In this case we have Bowden trying to ferret out what Jopa is thinking and predict what he would do in this situation. This is what I know of Joe Paterno. He is considered by Penn State fans to be the patron saint of football and he is held in high regard. I have a lot of respect for coach Bowden and have family members that are alumni of FSU. I say this as someone who has attended the University of Florida myself and I assure you I am not being facetious. He is a great coach and has done great things but I feel that there is no coach in football today that matches Joe Paterno because of his commitment to education. In 1966 when he was hired Joe Paterno brought with him an idea to incorporate academics and athletics from Brown College that he called “the Grand Experiment”.

According to Jeff Nelson of www.GOPSUsports.com in 2008 Penn State had 55 football squad members earn a 3.0 GPA or higher, 36 made the Dean’s list among the fall and spring semesters and the senior tackle Gerald Cadogan had a 4.0 GPA. Fifteen of the 36 had a GPA greater than 3.7. Mr. McNulty I guess Penn State is an exception to this rule isn’t it.

Penn State graduates 78% of its players in 2008, tying it for 9th place among all colleges. In contrast FSU graduates 69% making it 24th. African American players who play for Penn state have a GSR of 77% as opposed to the 58% GSR for Blacks which is the National Average. So the liberal excuse that Penn State is discriminating against poor blacks in favor of white kids from privileged neighborhoods cannot be applied here. Joe Paterno in this regard was like the Nuns back in the day at the Catholic school I went to in South Carolina that had a student ratio of 50% non Catholic black children. They did not care who you were, they were equally tough to everybody to force students to learn. And God Bless them for it.

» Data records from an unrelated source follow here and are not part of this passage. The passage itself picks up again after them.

/-! ### The checks at issue (R472) -/

/-- A command that breaks a check or finds its path full is answered with an error; else its path takes it. -/
theorem issueLocal_cases (s : State) (n : Nat) (p : PathId) (c : PathCmd) (named : List (Nat × Bool)) (engine status : Nat) (own : Option Nat)
    (ovr : Nat) :
    (((firstBad c.lat named (descLocalOk c.lat)).isNone = false ∨ (firstAlias c.lat named).isNone = false ∨ own.isNone = false ∨
        pathFull (pathOf (tileAt s n) p) = true) ∧
      ∃ st source reg, issueLocal s n p c named engine status own ovr = tileErr s n st source c.lat.pc reg) ∨
    (firstBad c.lat named (descLocalOk c.lat) = none ∧ firstAlias c.lat named = none ∧ own = none ∧
      pathFull (pathOf (tileAt s n) p) = false ∧ issueLocal s n p c named engine status own ovr = takeLocal s n p c) := by
  unfold issueLocal descFault
  cases hbad : firstBad c.lat named (descLocalOk c.lat) with
  | some r => exact .inl ⟨.inl rfl, _, _, _, rfl⟩
  | none =>
    cases halias : firstAlias c.lat named with
    | some r => exact .inl ⟨.inr (.inl rfl), _, _, _, rfl⟩
    | none =>
      cases hown : own with
      | some k => exact .inl ⟨.inr (.inr (.inl rfl)), _, _, _, rfl⟩
      | none =>
        cases hfull : pathFull (pathOf (tileAt s n) p) with
        | true => exact .inl ⟨.inr (.inr (.inr rfl)), _, _, _, rfl⟩
        | false => exact .inr ⟨rfl, rfl, rfl, rfl, rfl⟩

/-- The state in which a command is checked: its slot is open and what it latches is reported. -/
structure LatchedIn (s : State) (n : Nat) (op : PathOp) (u : State) : Prop where
  ready : slotReady s n (slotsBy op) = true
  counts : Counts n (slotOpened s n (slotsBy op)) u

theorem LatchedIn.leaves (h : LatchedIn s n op u) : Leaves n s u (opened (slotsBy op) (tileAt s n)) :=
  slotOpened_leaves.reports h.counts.reports

theorem LatchedIn.tile (h : LatchedIn s n op u) :
    tileAt u n = { opened (slotsBy op) (tileAt s n) with num := (tileAt u n).num } := h.leaves.2

theorem LatchedIn.seed (h : LatchedIn s n op u) : seedOf u n = seedOf s n := by
  obtain ⟨hready, hcounts⟩ := h
  simp only [slotReady, Bool.and_eq_true, Bool.not_eq_true'] at hready
  obtain ⟨-, hlost⟩ := hready
  have hparts : partOf (slotOpened s n (slotsBy op)) n = partOf s n := congrArg (partFind · n) (slotOpened_parts hlost)
  rw [hcounts.seedOf_eq, seedOf, seedOf, hparts]

theorem LatchedIn.latch_eq (h : LatchedIn s n op u) (tds xs : List Nat) (sr : Nat) : latch u n tds xs sr = latch s n tds xs sr :=
  latch_counts h.ready h.counts tds xs sr

theorem LatchedIn.noteLatch (h : LatchedIn s n op u) (source : Nat) (tds xs : List Nat) : LatchedIn s n op (noteLatch u n source tds xs) :=
  ⟨h.ready, h.counts.trans (noteLatch_counts u n source tds xs)⟩

theorem pathOf_opened (slots : List Nat) (x : Tile) (num : NumRegs) (p : PathId) :
    pathOf { opened slots x with num := num } p = pathOf x p := by
  cases p <;> rfl

theorem LatchedIn.path (h : LatchedIn s n op u) (p : PathId) : pathOf (tileAt u n) p = pathOf (tileAt s n) p := by
  rw [h.tile, pathOf_opened]

/-! ### A path takes a command (R91) -/

theorem pathOf_pathPut_self (x : Tile) (p : PathId) (v : Path) : pathOf (pathPut x p v) p = v := by
  cases p <;> simp [pathOf, pathPut, strAt]

theorem pathPut_num (x : Tile) (num : NumRegs) (p : PathId) (v : Path) :
    pathPut { x with num := num } p v = { pathPut x p v with num := num } := by
  cases p <;> rfl

theorem sramHw_eq (x : Tile) (hw : HwErr) : sramHw x hw = { x with num := (sramHw x hw).num } := by
  unfold sramHw
  split <;> rfl

theorem pathPut_flight (x : Tile) (p : PathId) (v : Path) : (pathPut x p v).flight = x.flight := by cases p <;> rfl

theorem pathPut_mon (x : Tile) (p : PathId) (v : Path) : (pathPut x p v).mon = x.mon := by cases p <;> rfl

/-- The running command is given and the flight appended; beside them only check registers differ. -/
theorem flightStart_eq (x : Tile) (p : PathId) (c : PathCmd) (seed tag split : Nat) (hw : HwErr) :
    flightStart x p c seed tag split hw =
      { pathPut x p { pathOf x p with run := some c } with
        flight := (pathPut x p { pathOf x p with run := some c }).flight ++ [{ path := p, cmd := c, seed := seed, tag := tag, split := split }],
        num := (flightStart x p c seed tag split hw).num } := by
  unfold flightStart
  dsimp only
  rw [sramHw_eq]

theorem waitsOn_takeLocal (h : LatchedIn s n op u) (hrun : (pathOf (tileAt s n) (pathBy op)).run.isSome = true) :
    waitsOn s (takeLocal u n (pathBy op) (cmdOf s n op)) n op := by
  have hbusy : (pathOf (tileAt u n) (pathBy op)).run.isNone = false := by
    rw [h.path]
    simpa using hrun
  have htake : takeLocal u n (pathBy op) (cmdOf s n op) =
      tileSet u n (pathPut (tileAt u n) (pathBy op) { pathOf (tileAt u n) (pathBy op) with pend := some (cmdOf s n op) }) := by
    simp [takeLocal, hbusy]
  refine Leaves.slotLeaves ⟨h.leaves.1.trans ?_, ?_⟩
  · rw [htake]
    exact tileSet_onlyTile u n _
  · rw [htake, tileAt_tileSet_self, h.path, h.tile, pathPut_num]
    rfl

theorem pathOf_num (x : Tile) (num : NumRegs) (p : PathId) : pathOf { x with num := num } p = pathOf x p := by cases p <;> rfl

theorem pathOf_flight (x : Tile) (fs : List Flight) (p : PathId) : pathOf { x with flight := fs } p = pathOf x p := by cases p <;> rfl

theorem Leaves.path {y : Tile} (h : Leaves n s t y) (p : PathId) : pathOf (tileAt t n) p = pathOf y p := by rw [h.2, pathOf_num]

theorem pathOf_flightStart_self (x : Tile) (p : PathId) (c : PathCmd) (seed tag split : Nat) (hw : HwErr) :
    pathOf (flightStart x p c seed tag split hw) p = { pathOf x p with run := some c } := by
  rw [flightStart, pathOf_flight, sramHw_eq, pathOf_num, pathOf_pathPut_self]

But of even more significance are the Academic Progress Rates which the NCAA utilizes to measure not only simply gaining a diploma but how well the student athletes are performing. Penn State had an APR for Football Players in 2008 of 976 ranking the school in the 80th to 90th percentiles among football and 60th to 70th among all sports. FSU had an APR in 2008 of 932 which was in the 40th to 50th percentile among the sport of Football and 10 to 20th among all sports.

So in conclusion Ray McNulty states that academics and football are a joke yet Jopa manages to not only see that the athletes pass they excel. Bobby Bowden states Joe would not win this way and the FSU President states Bowden had no idea that one third of his team were cheats. Even if we accept that statement at face value it misses the point. The point is that Jopa would never be in that situation because as head coach he takes care to know what the academic progress of his athletes are and ensures that they work so as to not need to cheat. It is for this reason that I think Joe Paterno has earned the title of “the Patron Saint of Football”.

But fear not there is hope for Bobby Bowden. He is speculating as to what Joe Paterno thinks on these subjects and is trying to decipher his actions in the situation. In this regard he is asking the correct question, WWJD.

What Would Jopa Do?

As for ole Indy I feel that even if Joe Paterno were to be second to Bobby Bowden in total number of wins but by less than the 14 games in question that this might be in the end a better metaphor for his career than to win outright. It would tell the story that Joe Paterno’s dedication to the education of his student’s was such that it cost him this title. In this way it would show what Joe Paterno’s priorities actually were; Education First, then Football.

Now those priorities are a down home kind of wisdom that Jed Clampett would certainly approve.